▶ **Directions for this task**
First find the line with "j = s.mem.get j" in the entries below, then set down exactly every line through the line with "does not; other", that line included.

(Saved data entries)
········
/-- Pre-emption: a request that obsidian may make stops the issue of the hart and cancels its transfers; its completion, once
nothing the hart must finish is out and what it issued has performed, leaves the hart unbound, its context without its step
waiting ahead of every other, and its checkpoint area written under the next sequence; where its tenant is stopped, no context of
it keeps a Dirty tile; of a bound hart the first granule of its area that does not hold what it should streams there, and the
area's sequence, which makes it consistent, stays (R201, R222, R224, R226, R269, R277). The model's readings here: log entries 12,
23 and 54. -/
def Sys2Proof.Says.PreemptionStopsAndParks : Prop :=
  ∀ s : State, s.hart.bound = true →
    (s.hart.stopping = false → s.mayPreempt = true →
        ∃ t, exec .preemptionRequest s = .next t ∧ t.hart.stopping = true ∧ (∀ x ∈ t.hart.transfers, x.cancelled = true)
          ∧ t.hart.transfers.length = s.hart.transfers.length
          ∧ t.hart.x = s.hart.x ∧ t.hart.pc = s.hart.pc ∧ t.mem = s.mem)
      ∧ (s.hart.stopping = true → s.mayLeave = false → exec .preemptionComplete s = .next s)
      ∧ (s.hart.stopping = true → s.mayLeave = true → ∀ u, s.settleLeave s.hart.vqueue.length = .ok u →
        let a := u.hart.task.ckpt
        let h := { u.hart with stopping := false, step := none, loaded := [] }
        let n := u.mem.val (u.areaKey a + 8) 8 + 1
        let stopped := u.tenants.any fun t => t.id == s.hart.task.tenant && t.q == .stopped
        ∃ t, exec .preemptionComplete s = .next t
          ∧ (stopped = false →
            t = { u with
                mem := t.mem, parked := h :: u.parked, ckpts := (a, n, h) :: u.ckpts.filter fun c => c.1 != a
                hart := { Hart.reset u.hart.name with part := u.hart.part, retired := u.hart.retired } }
              ∧ t.mem.val (u.areaKey a + 8) 8 = n % 2 ^ 64
              ∧ ∀ j, j < u.areaKey a ∨ u.areaKey a + h.areaSize ≤ j → t.mem.get j = u.mem.get j)
          ∧ (stopped = true → t.hart.bound = false ∧ ∀ k ∈ t.parked, k.task.tenant = s.hart.task.tenant →
            ∀ x ∈ k.ctxs, ∀ (r : TReg) (b : Bytes), x.tiles.get r ≠ .dirty b))
      ∧ (s.unwritten = none → exec .checkpointStream s = .next s)
      ∧ ∀ g, s.unwritten = some g →
        let k := s.areaKey s.hart.task.ckpt
        ∃ t, exec .checkpointStream s = .next t ∧ t = { s with mem := t.mem }
          ∧ t.mem.getN (k + 128 * g) 128 = s.areaNow.getN (128 * g) 128 ∧ t.mem.val (k + 8) 8 = s.mem.val (k + 8) 8
          ∧ ∀ j, j < k + 128 * g ∨ k + 128 * g + 128 ≤ j → t.mem.get j = s.mem.get j

/-- The governor: 4,096 ticks after the last periodic decision it decides, with the tokens the arbiter grants, and before that it
does not; other clusters give back tokens only where the first pass lacks them, none falls below the 7 that the first pass leaves
every tenant's cluster, nor below its floor for a cluster of no tenant, and the point in force or on its way there is one that
what is left permits; the point it picks is the lowest permitted one at which every open step meets its deadline, the highest
permitted one where none is, and with no step open the highest permitted one not above point 9; the chosen point settles; the
throttle level moves by one within 0 to 3; in a droop the switch is on in at most 30 of the latest cycles, the clock is stretched
in the others, and both end with the droop (R270 to R274). The model's readings here: log entry 24. -/
def Sys2Proof.Says.GovernorStepsAct : Prop :=
  (∀ (hs : List Hart) (heat span cur : Nat) (now : Word),
      let p := pickPoint hs heat now span cur
      let all := fun q => ∀ h ∈ hs, h.meets now span cur q = true
      p < 16 ∧ (7 ≤ heat → pointTokens p ≤ heat)
        ∧ ((∀ h ∈ hs, h.step = none) → p ≤ 9 ∧ ∀ q ≤ 9, pointTokens q ≤ heat → q ≤ p)
        ∧ ((∃ h ∈ hs, h.step ≠ none) →
          (∀ q < 16, pointTokens q ≤ heat → all q → p ≤ q ∧ all p)
          ∧ ((∀ q < 16, pointTokens q ≤ heat → ¬all q) → ∀ q < 16, pointTokens q ≤ heat → q ≤ p)))
    ∧ (∀ s : State, s.heatFreed = { s with clusters := s.heatFreed.clusters }
      ∧ (s.heatSure + s.heatElsewhere ≤ 12800 → s.heatFreed = s)
      ∧ ∀ n, let c := s.clusterAt n
        let d := s.heatFreed.clusterAt n
        d = c ∨ (d = { c with gov := { c.gov with heat := d.gov.heat, target := d.gov.target } }
          ∧ s.heatKept false c ≤ d.gov.heat ∧ (s.cluster.tenant = none → s.heatKept true c ≤ d.gov.heat)
          ∧ d.gov.heat ≤ c.gov.heat ∧ (7 ≤ d.gov.heat → pointTokens (d.gov.target.getD d.gov.point).val ≤ d.gov.heat)))
    ∧ ∀ (g cycles : Nat) (up : Bool) (floor : Option Nat) (s : State),
      (let s1 := { s with heatFloor := match floor, s.cluster.tenant with
          | some f, some t => (t, f) :: s.heatFloor.filter fun x => x.1 != t
          | _, _ => s.heatFloor }
        if (s.cluster.refTick - s.cluster.gov.last).toNat < 4096 then exec (.governorDecision ⟨g, floor⟩) s = .next s1
        else ∃ u, decidedAs s1 u g s.cluster.refTick ∧ exec (.governorDecision ⟨g, floor⟩) s = .next u)
      ∧ (∀ p, s.cluster.gov.target = some p → exec .operatingPointSettles s = .next
          { s with cluster := { s.cluster with gov := { s.cluster.gov with point := p, target := none } } })
      ∧ (∃ t, exec (.throttleAdjust up) s = .next t
        ∧ t = { s with cluster := { s.cluster with gov := { s.cluster.gov with throttle := t.cluster.gov.throttle } } }
        ∧ t.cluster.gov.throttle.val =
          if up then min (s.cluster.gov.throttle.val + 1) 3 else s.cluster.gov.throttle.val - 1)
      ∧ (∃ t, exec (.supplyDroop ⟨cycles, true⟩) s = .next t
        ∧ t = { s with cluster := { s.cluster with gov := { s.cluster.gov with
            switch := t.cluster.gov.switch, stretched := t.cluster.gov.stretched, history := t.cluster.gov.history } } }
        ∧ ((s.cluster.gov.history.filter id).length ≤ 30 → (t.cluster.gov.history.filter id).length ≤ 30)
        ∧ (0 < cycles → t.cluster.gov.stretched = !t.cluster.gov.switch))
      ∧ exec (.supplyDroop ⟨1, true⟩) s = .next
        (let g := s.cluster.gov
          let on := !g.stretched && decide ((g.history.filter id).length < 30)
          { s with cluster := { s.cluster with gov := { g with
            switch := on, stretched := !on, history := (on :: g.history).take 1023 } } })
      ∧ exec (.supplyDroop ⟨cycles, false⟩) s = .next { s with cluster := { s.cluster with gov := { s.cluster.gov with
            switch := false, stretched := false
            history := (List.replicate (min cycles 1023) false ++ s.cluster.gov.history).take 1023 } } }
········
▶ **Task result**
          ∧ ∀ j, j < k + 128 * g ∨ k + 128 * g + 128 ≤ j → t.mem.get j = s.mem.get j

/-- The governor: 4,096 ticks after the last periodic decision it decides, with the tokens the arbiter grants, and before that it
does not; other clusters give back tokens only where the first pass lacks them, none falls below the 7 that the first pass leaves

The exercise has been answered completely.